ASSIM: Achamos que o podcast é capaz de cobrir qualquer problema. É chamado Muito opinativo porque queríamos falar com pessoas que se sentem apaixonadas por um determinado assunto. Claro, o que as pessoas sentem com muita paixão é freqüentemente política. Adoramos mergulhar na política, mas para mim nunca foi política pela política. Às vezes é a política racial. Às vezes é a política de classe. Às vezes, é a política de acesso.

Acho que muito da história [da Gebru] era sobre tecnologia, mas também sobre como você navega em uma instituição, um lugar que disse que quer realmente dar oportunidades. Eu acho que se você trabalha com tecnologia, você pode pensar sobre a história da tecnologia, mas acho que para muitas pessoas fora da tecnologia, você pensa nisso como uma história sobre o desafio de entrar em uma indústria para muitas mulheres afro-americanas.

Esse é o nosso princípio de organização: podemos cobrir muitos problemas, o que significa que sim, vamos cobrir muita tecnologia. Acho que frequentemente as histórias em torno da tecnologia são sobre acesso e oportunidade, e quem fica de fora e quem está incluído.

FC: Acho que é ingênuo tentar colocar esses problemas ordenadamente em uma caixa que diz tecnologia, especialmente sobre o que ela está falando, que é IA e os dados que são despejados nessas caixas pretas que chamamos de redes neurais. Essas coisas vão controlar cada vez mais o mundo ao nosso redor, então é apenas uma questão de tecnologia.

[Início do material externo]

/-- Starting a frame advances both counters and makes the arrival, lost only where no slot is FREE (R9, R10,
R17). -/
theorem startFrame_intake (s : State) :
    (startFrame s).intake = { s.intake with
      counter := s.intake.counter + 1
      timecode := nextLabel s.rate s.intake.timecode
      arrival := some (newArrival s)
      lost := if s.freeSlot.isSome then s.intake.lost else countUp countMax s.intake.lost 1 }
    ∧ ∀ n, s.isPending n = true → (startFrame s).isPending n = true := by
  unfold startFrame
  dsimp only
  split
  · next i free =>
    have free : s.freeSlot = some i := free
    rw [free]
    exact ⟨rfl, fun _ => id⟩
  · next free =>
    have free : s.freeSlot = none := free
    rw [free, (runCoders_work _).intake, loseFrame_intake]
    exact ⟨rfl, fun n p => (runCoders_work _).raises n (loseFrame_raises _ _ n p)⟩

theorem endUnmarked_intake (s : State) : (endUnmarked s).intake.state = s.intake.state
    ∧ (endUnmarked s).intake.geometry = s.intake.geometry ∧ (endUnmarked s).intake.counter = s.intake.counter
    ∧ (endUnmarked s).intake.timecode = s.intake.timecode := by
  unfold endUnmarked
  split
  · exact ⟨rfl, rfl, rfl, rfl⟩
  · split
    · exact ⟨rfl, rfl, rfl, rfl⟩
    · next a _ _ i _ =>
      rw [(runCoders_work (endMalformed a i s)).intake]
      exact ⟨rfl, rfl, rfl, rfl⟩

/-- What a frame start in RUNNING leaves of Picture Intake, and that it clears no notice once the frame still in
arrival has ended. -/
theorem frameStart_intake {s : State} (time : Nat) (running : s.intake.state = .running) :
    ∃ t, exec (.frameStart time) s = .next t
      ∧ t.intake = { (endUnmarked s).intake with
        counter := s.intake.counter + 1
        timecode := nextLabel s.rate s.intake.timecode
        arrival := some (newArrival (endUnmarked s))
        lost := if (endUnmarked s).freeSlot.isSome then (endUnmarked s).intake.lost
          else countUp countMax (endUnmarked s).intake.lost 1 }
      ∧ ∀ n, (endUnmarked s).isPending n = true → t.isPending n = true := by
  obtain ⟨-, geometry, counter, timecode⟩ := endUnmarked_intake s
  obtain ⟨started, raises⟩ := startFrame_intake (endUnmarked s)
  obtain ⟨reported, reports⟩ := reportStart_intake (endUnmarked s).intake.counter time (startFrame (endUnmarked s))
  have settled := settle_followedBy (reportStart (endUnmarked s).intake.counter time (startFrame (endUnmarked s)))
  have rate : (endUnmarked s).rate = s.rate := by simp only [State.rate, geometry]
  refine ⟨_, frameStart_running time running, ?_, fun n p => (settled.raises n).1 (reports n (raises n p))⟩
  rw [settled.intake.intake, reported, started, counter, timecode, rate]

/-! ## Frame ends -/

theorem frameEnd_slot {s : State} {a : Arrival} {g : Geometry} {i : Nat} (going : s.intake.state ≠ .stopped)
    (arrival : s.intake.arrival = some a) (geometry : s.intake.geometry = some g) (slot : a.slot = some i) :
    exec .frameEnd s = .next (if a.good g then settle (runCoders (endGood a i s))
      else settle (runCoders (endMalformed a i s))) := by
  show Host.Outcome.next (frameEnd s) = _
  unfold frameEnd
  split
  · exact absurd ‹_› going
  · simp_all
  · next b e _ =>
    obtain rfl : a = b := by simpa [arrival] using e
    simp only [slot, State.pictureGeometry, geometry, Option.getD_some]

theorem endGood_eq (a : Arrival) (i : Nat) (s : State) : endGood a i s = { s with
    intake := { s.intake with arrival := none }
    slots := s.slots.modify i fun x => { x with state := .ready, refs := 2 }
    inputs := ⟨s.inputs.master ++ [.slot ⟨i, a.frame, a.label, a.unlocked, a.phase⟩],
      s.inputs.proxy ++ [.slot ⟨i, a.frame, a.label, a.unlocked, a.phase⟩]⟩ } := by
  simp only [endGood, changeAt_eq_modify]
  rfl

theorem good_iff (a : Arrival) (g : Geometry) : a.good g = true ↔ a.bad = false ∧ a.lines = g.height := by
  simp [Arrival.good]
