/-- Settles O26: as O25, with the room below. -/
theorem thrDecSaturatesAtMinDuty : Obligations.ThrDecSaturatesAtMinDuty := by
  refine ⟨rfl, fun s => execThrDec_next.mpr rfl, fun s above => ?_, fun s bound => ?_, fun s ordered start => ?_⟩
  · exact execThrDec_next.mpr (decrease_of_lt_duty above).symm
  · exact execThrDec_next.mpr (decrease_of_duty_le bound).symm
  · exact iterate_decrease_saturates (by unfold roomBelow; omega) (by unfold roomBelow; omega)

/-! ## Request vectors (R133) -/

/-- R133: `0b11` is the only request vector without an operation. -/
theorem decode_thr_of_ne_reserved : ∀ r : ThrReq, r ≠ 0b11#2 → ∃ i ∈ throttleOps, decode (.thr r) = .op i := by
  decide

/-- No request of the neighbour stops, whatever the state: none is gated by the mode (R133). -/
theorem exec_throttleOps_answers {i : Instr} (mem : i ∈ throttleOps) (s : State) : ∃ t, exec i s = .next t := by
  simp only [throttleOps, List.mem_cons, List.not_mem_nil, or_false] at mem
  rcases mem with rfl | rfl | rfl
  · exact ⟨_, execThrInc_next.mpr rfl⟩
  · exact ⟨_, execThrDec_next.mpr rfl⟩
  · exact ⟨_, execThrNone_next.mpr rfl⟩

/-- A word that the decoder rejects is refused by the name of the rejection. -/
theorem step_of_rejected {s : State} {r : Reject} (accepted : parameterRefusal s = none)
    (rejected : decode (presentedWord s) = .rejected r) : step s = .refused (refusalOf r) := by
  simp [step, accepted, rejected]

/-- Settles O27: the request codes; the meaning of THR_NONE; the refusal of the reserved vector by the decoder's
rejection; and any other vector decodes to an operation that answers. -/
theorem thrNoneLeavesTheDutyAndReservedIsRefused : Obligations.ThrNoneLeavesTheDutyAndReservedIsRefused := by
  refine ⟨rfl, rfl, rfl, rfl, fun s => execThrNone_next.mpr rfl, fun s adm request => ?_,
    fun s r adm request defined => ?_⟩
  · refine step_of_rejected (r := .reservedThrottleRequest) ((parameterRefusal_of_request request).mpr adm) ?_
    rw [presentedWord_of_request request]
    rfl
  · obtain ⟨i, mem, selected⟩ := decode_thr_of_ne_reserved r defined
    obtain ⟨t, performed⟩ := exec_throttleOps_answers mem (takeStimulus s)
    rw [← presentedWord_of_request request] at selected
    exact ⟨t, step_next.mpr ⟨(parameterRefusal_of_request request).mpr adm, i, selected, performed⟩⟩

end Sys2Proof.Machine
end

section
/-! PROOFS of the family 60_exceptions.md: no clock edge fails, the request that an edge raises, and its service by the
handler at the next edge. -/

namespace Sys2Proof.Machine

/-! ## A clock edge answers (R150) -/

/-- R63 for the vector of a clock edge: some operation is selected. -/
theorem decode_of_edge {s : State} {p : Pins} (edge : nextStimulus s = .edge p) :
    ∃ i, decode (presentedWord s) = .op i := by
  cases rst : p.rst with
  | true => exact ⟨_, decode_of_reset_edge edge rst⟩
  | false =>
    cases mode : s.mode with
    | starting => exact ⟨_, decode_of_starting_edge edge mode rst⟩
    | running =>
      obtain ⟨i, -, selected⟩ := decode_of_running_edge edge mode rst
      exact ⟨i, selected⟩

/-- R154: a clock edge selects a forced step in Starting only. -/
theorem starting_of_forced_selected {s : State} {p : Pins} {i : Instr} (edge : nextStimulus s = .edge p)
    (selected : decode (presentedWord s) = .op i) (forced : i = .fstep ∨ i = .fstepLast) : s.mode = .starting := by
  have not_running : ∀ j ∈ runningOps, ¬ (j = .fstep ∨ j = .fstepLast) := by decide
  rcases selected_of_edge edge selected with ⟨-, rfl⟩ | ⟨-, mode, -⟩ | ⟨-, -, mem⟩
  · exact absurd forced (by decide)
  · exact mode
  · exact absurd forced (not_running i mem)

ASSIM: O que ela e outras pessoas estão apontando é sobre esse sentimento de injustiça. A maioria de nós fora da tecnologia não entende totalmente como a tecnologia funciona. Você tem todos esses conjuntos de dados e sabe que as coisas são formadas por essas pessoas que escolhem os conjuntos de dados. Há muito preconceito, potencialmente, e grande parte de seu papel em seu antigo emprego era realmente pensar sobre a ética desse tipo de coisa. Na minha mente, é incrível para as empresas de tecnologia estarem pensando sobre a ética na linha de frente em comparação com a maneira como costumam pensar a respeito, que está na parte de trás. Quem diria que abriríamos a caixa de Pandora?

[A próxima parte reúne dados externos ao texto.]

-- ==== Sys2Proof/Syntax.lean ====
section
/-! DEFINITION. The commands of the module, one constructor per row of the table, with their operands. -/

namespace Sys2Proof

/-- The common fields of a tile instruction: who issues it, and its predicate (Table 4.14, R115). -/
structure Issue where
  /-- Tile ID (Table 1.2). -/
  tile : Fin 192
  /-- Hardware context. -/
  ctx : Fin 4
  /-- 1: issue is predicated. -/
  pe : Bool
  /-- 1: the predicate is inverted. -/
  pn : Bool
  /-- Predicate p0 to p7. -/
  pidx : Fin 8
  deriving DecidableEq, Repr

/-- The second operand of SALU and SCMP: a register, or a sign-extended immediate (Table 4.18). -/
inductive ScalarSrc where
  | reg (sb : Fin 32)
  | imm (v : BitVec 32)
  deriving DecidableEq, Repr

/-- The operand of LDS and STS (Table 4.18): register, log2 of the width, region, address register, byte offset. -/
structure ScalarMem where
  s : Fin 32
  log2w : Fin 4
  region : BitVec 3
  areg : Fin 16
  off : BitVec 23
  deriving DecidableEq, Repr

/-- A 22-bit SRAM operand (R117). -/
structure SramOp where
  region : BitVec 3
  areg : Fin 16
  off : BitVec 15
  deriving DecidableEq, Repr

/-- The operand fields of MMA (Table 4.16). -/
structure MmaFields where
  acc : Fin 16
  accumulate : Bool
  bResident : Bool
  fmtA : BitVec 4
  fmtB : BitVec 4
  groups : BitVec 6
  bnd : Fin 32
  opa : SramOp
  opb : SramOp
  deriving DecidableEq, Repr

/-- The operand fields of VOP, SFN and ROWSTAT (Table 4.17). -/
structure VecFields where
  func : BitVec 6
  fmtD : BitVec 4
  fmtA : BitVec 4
  fmtB : BitVec 4
  bnd : Fin 32
  rows : Fin 32
  bsel : Fin 4
  sb : Fin 32
  opd : SramOp
  opa : SramOp
  opb : SramOp
  deriving DecidableEq, Repr

/-- The operand fields of SMT (Table 4.18). -/
structure SmtFields where
  /-- 0 device to SRAM, 1 SRAM to device. -/
  toDevice : Bool
  lengthM1 : BitVec 8
  region : BitVec 3
  aS : Fin 16
  off : BitVec 23
  aD : Fin 16
  devOff : BitVec 48
  deriving DecidableEq, Repr

/-- What the model keeps of a packet's header (Table 13.2), of the port it arrived on, and of its sealing
(R375): the counter it carries and whether its tag verifies. -/
structure PktHdr where
  port : Fin 8
  src : BitVec 12
  slice : BitVec 12
  domain : BitVec 10
  cls : BitVec 2
  plane : Fin 8
  xfer : BitVec 16
  index : BitVec 24
  address : BitVec 48
  aux : BitVec 48
  sealed : Bool
  keyGen : BitVec 32
  ctr : BitVec 64
  tagOk : Bool
  /-- length_m1. -/
  length : BitVec 8 := 0
  deriving DecidableEq, Repr

/-- What every ring message carries: ring ID, check value (R273) and the items by which members match their
records of one pass (R281). -/
structure RingHdr where
  ring : BitVec 12
  check : BitVec 64
  tag : BitVec 16
  gStart : BitVec 48
  layer : BitVec 8
  op : BitVec 8
  deriving DecidableEq, Repr

/-- Which ring data chunk (64 KiB, R283) a message carries or acknowledges. -/
inductive RingData where
  /-- Chunk of a page of the shard that step `step` uses (R285). -/
  | shard (step page chunk : Nat)
  /-- Chunk of the query rows (R288). -/
  | query (chunk : Nat)
  /-- Chunk of member `member`'s partials of head `head` (R290). -/
  | part (head member chunk : Nat)
  /-- Chunk of the output of head `head` (R289). -/
  | output (head chunk : Nat)
  deriving DecidableEq, Repr

/-- The items a first chunk carries (R281), with the base and length of the shard (R285). -/
structure RingFirst where
  stepNs : BitVec 32
  slackNs : BitVec 32
  fmtK : BitVec 4
  fmtV : BitVec 4
  kvHeads : BitVec 6
  domain : BitVec 10
  origin : BitVec 8
  heads : BitVec 8
  spread : Bool
  qBytes : BitVec 32
  headBytes : BitVec 24
  base : BitVec 32
  length : BitVec 32
  deriving DecidableEq, Repr

/-- What every control message of a collective carries (Table 11.7). -/
structure CollMsg where
  group : BitVec 12
  seq : BitVec 32
  check : BitVec 64
  stage : Nat
  piece : Nat
  deriving DecidableEq, Repr

/-- The plan items carried by the first GRANT of an instance (Table 11.7). -/
structure CollPlanItems where
  kind : BitVec 4
  op : BitVec 4
  wire : Bool
  pieceElems : BitVec 32
  fmtSrc : BitVec 4
  fmtDst : BitVec 4
  domain : BitVec 10
  deriving DecidableEq, Repr

/-- A chunk sent and not acknowledged (R479). -/
inductive ChunkId where
  | ring (binding : Fin 16384) (dst : BitVec 12) (d : RingData)
  | coll (group : BitVec 12) (seq : BitVec 32) (dst : BitVec 12) (stage piece chunk : Nat)
  deriving DecidableEq, Repr

/-- What a TIME reply carries, with the times and corrections of its exchange (R367). -/
structure TimeReply where
  t1 : Nat
  t2 : Nat
  t3 : Nat
  t4 : Nat
  corrQ : Nat
  corrR : Nat
  locked : Bool
  isSource : Bool
  stepLog2 : Fin 32
  deriving DecidableEq, Repr

/-- A SESSION handshake message (R374): the first, or the answer; with the key generation it sets up, the peer's config_id and whether its
chain and signature verify (R429). -/
structure SessionMsg where
  answer : Bool
  gen : BitVec 32
  configId : BitVec 64
  verified : Bool
  timeOnly : Bool
  /-- The peer's ephemeral public key. -/
  share : BitVec 768 := 0
  deriving DecidableEq, Repr

/-- A write access to a BAR0 register (R388) or to a stream queue register by firmware (R162). -/
inductive RegAccess where
  | bar0 (off : Nat) (size : Nat) (v : BitVec 64)
  | stq (q : Fin 256) (reg : Nat) (v : BitVec 64)
  deriving DecidableEq, Repr

/-- The frozen registers of R437. -/
inductive FrozenReg where
  | bar2Base | bar2Domain | apertureBase | msixTable (entry : Fin 16) (word : Fin 2) | resizableBar
  deriving DecidableEq, Repr

/-- How a maintenance activity ended (Table 17.11). -/
structure MaintResult where
  done : Bool
  /-- Activity 3: the width the port trained at (Table 14.6 coding). -/
  width : Fin 4
  /-- Activity 1: grains of frames found with corrected errors in three or more sectors, and corrections per stack (R482). -/
  weakGrains : List (BitVec 28)
  corrections : List (Fin 24 × Nat)
  deriving DecidableEq, Repr

/-- An error of a copy of a grain (R208, R483): for the near frame, the sector and what the array changed in its symbols
(R481); a far copy's error is always uncorrectable. -/
structure CopyError where
  /-- 0 near frame, 1 primary far frame, 2 mirror frame. -/
  copy : Fin 3
  sector : Fin 1024
  errors : List (Fin 67 × BitVec 8)
  deriving DecidableEq, Repr

/-- How a rebuild ended (R209): whether the copy succeeded, and how long it took in ns. -/
structure RestoreResult where
  ok : Bool
  ns : BitVec 32
  deriving DecidableEq, Repr

/-- What bring-up found (R430, R470, R495). -/
structure BringupResult where
  firmwareOk : Bool
  fellBack : Bool
  configOk : Bool
  diesOk : Bool
  stacksOk : BitVec 24
  portWidth : List (Fin 4)
  cxlWidth : List (Fin 4)
  cxlFrames : List Nat
  cxlId : List (BitVec 64)
  cxlPoison : List (List (BitVec 26))
  deriving DecidableEq, Repr

/-- A tile or an AE, as the idle levels treat them (R460). -/
inductive IdleUnit where
  | tile (t : Fin 192)
  | ae (e : Fin 32)
  deriving DecidableEq, Repr

/-- The SMBus telemetry values that a refresh takes (Table 19.4); the hottest junctions of CD0 to CD3 as a list. -/
structure Telemetry where
  vin : BitVec 16
  iin : BitVec 16
  pin : BitVec 16
  tInlet : BitVec 16
  tOutlet : BitVec 16
  tDie : List (BitVec 16)
  tStack : BitVec 16
  deriving DecidableEq, Repr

Ela é uma pessoa fascinante para conversar, mas acho que sua história é muito sobre o que acontece quando você é uma pessoa em uma minoria que diz que há um problema aqui e talvez seus chefes não queiram ouvir.

FC: Há mais alguma coisa que você possa me dizer sobre o podcast e sua visão?

ASSIM: Uma das razões pelas quais repetimos muito o nome é porque eu estava tentando descobrir um título que englobasse essa ideia de que você pode falar sobre muitas coisas e elas não são abertamente políticas. Acho que o buraco na rua é político.

Embora o programa em si não seja abertamente político - não vou falar sobre os dados da noite das eleições à medida que se desenrola - acho que gostaríamos de falar sobre o que está acontecendo na sociedade e as mudanças sociais, de uma forma que olhe para isso como político. Isso é o que realmente decidimos, e por que o chamamos Muito opinativo com Soledad O’Brien , porque não é Soledad O’Brien é muito teimoso, embora meu marido vá dizer que sim [risos]. Quero falar com pessoas que têm uma opinião forte sobre um assunto importante em nosso mundo; essas são as pessoas de quem eu quero ouvir.